Crimson Magazine, Fall 2018

Page 25

Jamie

Speaks

On Failure

“People always ask me, ‘What’s your biggest failure?’ Even talking about failure is the wrong way to look at it. Life is about long-term success; it’s a marathon. If you’re a marathoner and you have one misstep at mile seven, you don’t call it a failure— you just make your next step better. If your shoe comes untied, you tie it, but the marathon is not over. It has nothing to do with the overall race.” “When you make a product that’s not working well, you try to use that information to make it better next time. You just keep iterating.” “It’s important to not get into the microcosm or the myopic side of this failure. Keep sight of what you want to achieve in five, 10 or 20 years. That lets you kind of blow through all these other things along the way.”

On Success

“You should be trying to do what motivates you every day. It’s about trying to find that thing that’s going to satisfy you.” “Money and starting a business are not fulfilling on their own. I think it’s really doing the thing that fulfills you that is going to allow you to be successful, because success is you being happy. We’ve all seen people who have achieved things that you would think would make them happy, but they don’t seem to be.”

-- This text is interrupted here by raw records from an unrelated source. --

/-- The response (R496): token, code, data words, and the CRC over them. -/
def response (code : Nat) (words : List Word) : Resp :=
  let t := if code == 0 then 0xA5 else 0xC3
  let d := if code == 0 then words else []
  ⟨some t, code, d, crc16 (beBytes 1 t ++ beBytes 1 code ++ (d.map wordBytes).flatten)⟩

def respond (code : Nat) (words : List Word) (s : State) : State :=
  { s with port := { s.port with
      resp := response code words
      lastCode := if code == 0 then s.port.lastCode else code } }

/-- A frame refused by its data CRC or by R493, with event 0x1402 (R526). -/
def refuseFrame (kind addr code : Nat) (s : State) : State :=
  let s := if code == 2 then { s with port := { s.port with hdrErr := satInc 255 s.port.hdrErr } } else s
  respond code [] (recordPort 0x1402 0 [(kind : Int), (addr : Int), (code : Int)] s)

/-- A frame of the given kind: its header checks, then the data CRC where it carries data, then R493; `act` is what a
frame that passes does (log 33). -/
def frame (f : Frame) (kind addr : Nat) (data : List Word) (addrOk : Bool) (act : State → State) (s : State) : State :=
  if !portUp s then s
  else
    let s := beginFrame f s
    if !headOk f then badHeader f 1 s
    else if !kindOk f then badHeader f 3 s
    else
      let s := { s with port := { s.port with badRun := 0 } }
      if !data.isEmpty && !dataOk f data then refuseFrame kind addr 2 s
      else if !addrOk then refuseFrame kind addr 4 s
      else act s

/-! ## The direct register window -/

/-- The addresses of `n` words from `a`. -/
def addrsFrom (a n : Nat) : List Nat := (List.range n).map (fun k => a + 4 * k)

/-- R493 for the register window. -/
def windowOk (addr count : Nat) : Bool :=
  addr % 4 == 0 && decide (addr < 0x10000) && decide (count ≤ 256) && decide (addr + 4 * count ≤ (rangeOf addr).2)

/-- FC, or the gate driver die, is in reset or without a link (R496, code 0x07). -/
def fieldDown (s : State) (r : Served) (p : GdPos) : Bool :=
  let gdOff : Bool := r == .gd && (!dieUp s p || (s.jx.gd.get p).lost || !(s.jx.gd.get p).lanes.any laneUp)
  !fieldUp s || !s.jx.hb.lanes.any laneUp || dieDown s .fc || gdOff

/-- Reads the words in order, each with what its reading does at once. -/
def readWords (p : GdPos) : List Nat → State → List Word × State
  | [], s => ([], s)
  | a :: r, s =>
    let w := BitVec.ofNat 32 ((readReg s p a).getD 0)
    let x := readWords p r (readLatch a s)
    (w :: x.1, x.2)

/-- What the reads do once the last CRC byte has left (R495). -/
def readsDone (clocked : Bool) (l : List Nat) (s : State) : State :=
  if clocked then l.foldl (fun s a => readDone a s) s else s

/-- Words read and answered. -/
def answerRead (clocked busErr : Bool) (p : GdPos) (addr count : Nat) (s : State) : State :=
  let l := addrsFrom addr count
  let x := readWords p l s
  if busErr then respond 8 [] x.2 else readsDone clocked l (respond 0 x.1 x.2)

/-- The words of a write to HB, in order; the code is that of the first word refused (log 33). -/
def writeWords : Nat → List Word → State → Nat × State
  | _, [], s => (0, s)
  | a, w :: r, s =>
    let x := writeHb a w.toNat s
    let y := writeWords (a + 4) r x.2
    (if x.1 != 0 then x.1 else y.1, y.2)

def writeFcWords : Nat → List Word → State → State
  | _, [], s => s
  | a, w :: r, s => writeFcWords (a + 4) r (writeFc a w.toNat s)

/-- A field-side access as FC, or the die, serves it: a write takes effect, a read gives its words. Every gate driver
register is RO (R395). -/
def serve (a : Access) (s : State) : List Word × State :=
  if a.write then ([], if (rangeOf a.addr).1 == .fc then writeFcWords a.addr a.words s else s)
  else readWords a.gd (addrsFrom a.addr a.count) s

/-- The port's access to the field side begins (R497); the gate driver die is the one selected now (R20). An access
whose frame ended earlier has completed first (R528). -/
def beginAccess (write : Bool) (addr count : Nat) (data : List Word) (s : State) : State :=
  if fieldDown s (rangeOf addr).1 (selGd s) then respond 7 [] s
  else
    let s := match s.port.access with | some a => (serve a s).2 | none => s
    { s with port := { s.port with access := some ⟨write, addr, count, data, selGd s, now s⟩, dropAccess := false } }

/-- A word of the frame without a register: NO_REG (R504). -/
def noReg (s : State) (addr count : Nat) : Bool :=
  (addrsFrom addr count).any (fun a => (readReg s (selGd s) a).isNone)

/-- REG_READ that has passed its checks. -/
def doRead (f : Frame) (addr count : Nat) (s : State) : State :=
  if count == 0 then respond 0 [] s
  else if noReg s addr count then respond 5 [] s
  else if (rangeOf addr).1 == .hb then answerRead f.clocked f.busErr (selGd s) addr count s
  else beginAccess false addr count [] s

/-- Registers writable in boot ROM service and in recovery (R505). -/
def romWritable (a : Nat) : Bool := a == 0x0024 || (decide (0x0040 ≤ a) && decide (a ≤ 0x006C))

/-- A word of the frame orders a reset: the port itself is reset and drives no response (log 33). -/
def ordersReset (s : State) (addr : Nat) (data : List Word) : Bool :=
  decide (addr ≤ 0x0024) && (match data[(0x0024 - addr) / 4]? with
    | some w => (resetOrdered w.toNat s).isSome
    | none => false)

/-- REG_WRITE that has passed its checks: all words take effect together (R495). -/
def doWrite (addr : Nat) (data : List Word) (s : State) : State :=
  if data.isEmpty then respond 0 [] s
  else if noReg s addr data.length then respond 5 [] s
  else if inRom s && !(addrsFrom addr data.length).all romWritable then respond 13 [] s
  else if (rangeOf addr).1 == .hb then
    let x := writeWords addr data s
    if ordersReset s addr data then x.2 else respond x.1 [] x.2
  else beginAccess true addr data.length data s

def regRead (f : Frame) (addr count : Nat) (s : State) : State :=
  frame f 1 addr [] (windowOk addr count) (doRead f addr count) s

def regWrite (f : Frame) (addr : Nat) (data : List Word) (s : State) : State :=
  frame f 2 addr data (windowOk addr data.length) (doWrite addr data) s

/-- REG_READ (R497, R504). -/
def execRegRead (f : Frame) (addr count : Nat) (s : State) : Host.Outcome State Fault Refusal :=
  ok (regRead f addr count s)

/-- REG_WRITE (R505). -/
def execRegWrite (f : Frame) (addr : Nat) (data : List Word) (s : State) : Host.Outcome State Fault Refusal :=
  ok (regWrite f addr data s)

/-- DOORBELL: a write of HB_MBX_DOORBELL (R511). -/
def execDoorbell (f : Frame) (w : Word) (s : State) : Host.Outcome State Fault Refusal := ok (regWrite f 0x0048 [w] s)

/-- CQ_HEAD_WRITE: a write of HB_MBX_CQ_HEAD (R518). -/
def execCqHeadWrite (f : Frame) (w : Word) (s : State) : Host.Outcome State Fault Refusal := ok (regWrite f 0x0050 [w] s)

/-- IRQ_STATUS_CLEAR: a write of HB_IRQ_STATUS (R519). -/
def execIrqStatusClear (f : Frame) (w : Word) (s : State) : Host.Outcome State Fault Refusal := ok (regWrite f 0x0054 [w] s)

/-- RC_REGISTER_READ: a read of a register with RC fields (R495). -/
def execRcRegisterRead (f : Frame) (addr : Nat) (s : State) : Host.Outcome State Fault Refusal :=
  ok (if rcAddrs.contains addr then regRead f addr 1 s else s)

/-- PT_LO_READ: a read of HB_PT_LO (R49). -/
def execPtLoRead (f : Frame) (s : State) : Host.Outcome State Fault Refusal := ok (regRead f 0x0018 1 s)

/-- SETPOS_LO_READ: a read of FC_PROF_SETPOS_LO (R317). -/
def execSetposLoRead (f : Frame) (s : State) : Host.Outcome State Fault Refusal := ok (regRead f 0x0604 1 s)

/-- EVT_DATA_READ: a read of HB_EVT_DATA0 to HB_EVT_DATA7 (R667). -/
def execEvtDataRead (f : Frame) (s : State) : Host.Outcome State Fault Refusal := ok (regRead f 0x1210 8 s)

/-- EVT_CURSOR_WRITE: a write of HB_EVT_CURSOR (R668). -/
def execEvtCursorWrite (f : Frame) (w : Word) (s : State) : Host.Outcome State Fault Refusal := ok (regWrite f 0x1204 [w] s)

/-- GD_SELECT_WRITE: a write of HB_GD_SELECT (R20). -/
def execGdSelectWrite (f : Frame) (w : Word) (s : State) : Host.Outcome State Fault Refusal := ok (regWrite f 0x0014 [w] s)

/-- The word of a write of HB_RESET_CTRL: KEY, the W1C bit of REJECTED, KIND. -/
def resetWord (key : Nat) (clear : Bool) (kind : Nat) : Word := BitVec.ofNat 32 (key % 256 * 2 ^ 24 + bit1 clear * 256 + kind)

/-- RESET_CTRL_PACKAGE_RESET: KIND 0b00 (R76). -/
def execResetCtrlPackageReset (f : Frame) (key : Nat) (clear : Bool) (s : State) : Host.Outcome State Fault Refusal :=
  ok (regWrite f 0x0024 [resetWord key clear 0] s)

/-- RESET_CTRL_BIST_RESET: KIND 0b01 (R76). -/
def execResetCtrlBistReset (f : Frame) (key : Nat) (clear : Bool) (s : State) : Host.Outcome State Fault Refusal :=
  ok (regWrite f 0x0024 [resetWord key clear 1] s)

/-- RESET_CTRL_RECOVERY_RESET: KIND 0b10 (R76). -/
def execResetCtrlRecoveryReset (f : Frame) (key : Nat) (clear : Bool) (s : State) : Host.Outcome State Fault Refusal :=
  ok (regWrite f 0x0024 [resetWord key clear 2] s)

/-! ## Replies from the field side -/

/-- FIELD_ACCESS_REPLY: the access completes; a frame still waiting gets its token and data (R497), one that has ended
gets nothing (R528). -/
def execFieldAccessReply (clocked busErr : Bool) (s : State) : Host.Outcome State Fault Refusal :=
  ok (match s.port.access with
      | none => s
      | some a =>
        let dropped := s.port.dropAccess
        let s := { s with port := { s.port with access := none, dropAccess := false } }
        if fieldDown s (rangeOf a.addr).1 a.gd then (if dropped then s else respond 7 [] s)
        else
          let x := serve a s
          if dropped then x.2
          else if a.write then respond 0 [] x.2
          else if busErr then respond 8 [] x.2
          else readsDone clocked (addrsFrom a.addr a.count) (respond 0 x.1 x.2))

/-- WAIT_TIMEOUT: port.read_wait has passed without a reply (R497; event 0x1414). -/
def execWaitTimeout (s : State) : Host.Outcome State Fault Refusal :=
  ok (match s.port.access with
      | some a =>
        if s.port.dropAccess || now s < a.since + parN s P.portReadWait then s
        else respond 6 [] (recordPort 0x1414 0 [(a.addr : Int), par s P.portReadWait]
          { s with port := { s.port with dropAccess := true } })
      | none => s)

/-! ## Eyelets and the completion ring -/

/-- R493 for Eyelet frames. -/
def eyeletOk (addr count : Nat) : Bool := decide (addr < 0x8000) && decide (addr % 256 + count ≤ 256)
def eyeletTag (addr : Nat) : Nat := addr / 256 % 128
def eyeletWord (addr : Nat) : Nat := eyeletAt (eyeletTag addr) + 4 * (addr % 256)

/-- Bytes of HB SRAM are written by the port: the words, and what their writing does to the merge buffer and to poison
(R607, R611). -/
def putWords : Nat → List Word → State → State
  | _, [], s => s
  | a, w :: r, s => putWords (a + 4) r (mergeWrite 0 (wordOf a) (if a % 8 == 0 then 0xF0 else 0x0F) (writeMem a (wordBytes w) s))

/-- A word of the range is poisoned in HB SRAM (R611). -/
def poisonedIn (s : State) (lo n : Nat) : Bool := (memCtl s 0).poisoned.any (fun w => decide (lo < w.1 + 8) && decide (w.1 < lo + n))

def readMemWords (s : State) (a n : Nat) : List Word := toWords (memRead s.mbx.mem a (4 * n))

/-- EYELET_WRITE that has passed its checks (R506, R511, R512). -/
def doEyeletWrite (db : Bool) (addr : Nat) (data : List Word) (s : State) : State :=
  let i := eyeletTag addr
  if (tag s i).st != .free then respond 9 [] (tagBusy i s)
  else
    let s := putWords (eyeletWord addr) data s
    let s := { s with mbx := { s.mbx with empty := upd s.mbx.empty i (fun _ => false) } }
    if db then
      let x := doorbell i s
      respond x.1 [] x.2
    else respond 0 [] s

/-- EYELET_WRITE (R506). -/
def execEyeletWrite (f : Frame) (db : Bool) (addr : Nat) (data : List Word) (s : State) : Host.Outcome State Fault Refusal :=
  ok (frame f 3 addr data (eyeletOk addr data.length) (doEyeletWrite db addr data) s)

/-- EYELET_READ (R506). -/
def execEyeletRead (f : Frame) (addr count : Nat) (s : State) : Host.Outcome State Fault Refusal :=
  ok (frame f 4 addr [] (eyeletOk addr count) (fun s =>
    if f.busErr || poisonedIn s (eyeletWord addr) (4 * count) then respond 8 [] s
    else respond 0 (readMemWords s (eyeletWord addr) count) s) s)

/-- R493 for CQ_READ. -/
def cqOk (addr count : Nat) : Bool := decide (addr < 512) && count % 4 == 0 && decide (count ≤ 256)

/-- Ring entries from an index, which wraps from 511 to 0. -/
def ringWords (s : State) (idx n : Nat) : List Word :=
  ((List.range n).map (fun k => readMemWords s (ringAt ((idx + k) % 512)) 4)).flatten

/-- CQ_READ (R514). -/
def execCqRead (f : Frame) (addr count : Nat) (s : State) : Host.Outcome State Fault Refusal :=
  ok (frame f 5 addr [] (cqOk addr count) (fun s =>
    if f.busErr || (List.range (count / 4)).any (fun k => poisonedIn s (ringAt ((addr + k) % 512)) 16) then respond 8 [] s
    else respond 0 (ringWords s addr (count / 4)) s) s)

/-! ## Negotiation -/

/-- The widest width in the host's mask (R502). -/
def widest (cap : Nat) : Nat := if bitOf cap 2 then 2 else if bitOf cap 1 then 1 else 0

/-- A mode word (R501). -/
def modeWord (mhz width : Nat) : Nat := 2 ^ 24 + mhz * 65536 + width

/-- HELLO that has passed its checks (R501 to R503; event 0x1406). -/
def doHello (cap : Nat) (s : State) : State :=
  let host := bitsOf cap 16 8
  if !bitOf cap 0 || host == 0 then
    respond 11 [] (recordPort 0x1406 0 [(cap : Int), (modeWord s.port.mhz s.port.width : Int), 11] s)
  else
    let mhz := min host (parN s P.portMaxMhz)
    let w := modeWord mhz (widest cap)
    respond 0 [BitVec.ofNat 32 w] (recordPort 0x1406 0 [(cap : Int), (w : Int), 0]
      { s with port := { s.port with next := some (widest cap, mhz) } })

/-- HELLO (R501). -/
def execHello (f : Frame) (addr : Nat) (data : List Word) (s : State) : Host.Outcome State Fault Refusal :=
  ok (frame f 6 addr data (addr == 0 && data.length == 1) (doHello (nth data 0 0).toNat) s)

/-- PORT_FALLBACK: eight consecutive frames answered under R498 (R499; event 0x1405). -/
def execPortFallback (s : State) : Host.Outcome State Fault Refusal :=
  ok (if portUp s && decide (8 ≤ s.port.badRun) then
        recordPort 0x1405 1 [] (setSticky 16 { s with port := { s.port with next := some (0, 25), badRun := 0 } })
      else s)

/-! ## Abandoned frames (R525) -/

/-- A frame is abandoned after `bytes` bytes: nothing is written, and an Eyelet named by a passed header is marked
empty with a violation report. -/
def abandon (sticky code : Nat) (f : Frame) (kind addr bytes : Nat) (s : State) : State :=
  if !portUp s then s
  else
    let s := beginFrame f s
    let i := eyeletTag addr
    let passed : Bool := decide (6 ≤ bytes) && headOk f && kindOk f
    let s := if passed then { s with port := { s.port with badRun := 0 } } else s
    let s := recordPort code 0 [(kind : Int), (bytes : Int), (if kind == 3 then i else 0 : Nat)]
      (setSticky sticky { s with port := { s.port with stalls := satInc 255 s.port.stalls } })
    if kind == 3 && passed && decide (addr < 0x8000) && (tag s i).st == .free then
      violation i 0x19 { s with mbx := { s.mbx with empty := upd s.mbx.empty i (fun _ => true) } }
    else s

/-- FRAME_STALL: 50 µs without an SCLK edge (event 0x1403). -/
def execFrameStall (f : Frame) (kind addr bytes ns : Nat) (s : State) : Host.Outcome State Fault Refusal :=
  ok (if ns ≤ 50000 then s else abandon 2 0x1403 f kind addr bytes s)

/-- FRAME_TRUNCATED: nCS rises before the last CRC byte of the host (event 0x1404). -/
def execFrameTruncated (f : Frame) (kind addr bytes : Nat) (s : State) : Host.Outcome State Fault Refusal :=
  ok (abandon 4 0x1404 f kind addr bytes s)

Photo by: Jordan Stead/Amazon

On Self-Discovery

“When I think about what I have learned about myself through the years, it’s really that I liked building things to make people’s lives better. If I look at the core of me—which I think would be labeled as an inventor—I think what drives me more than anything is the ability to see something that someone doesn’t have… like a missing part, and to give them something that fills that need and makes them happier. Once I realized that, that’s when things certainly started to go better for me.”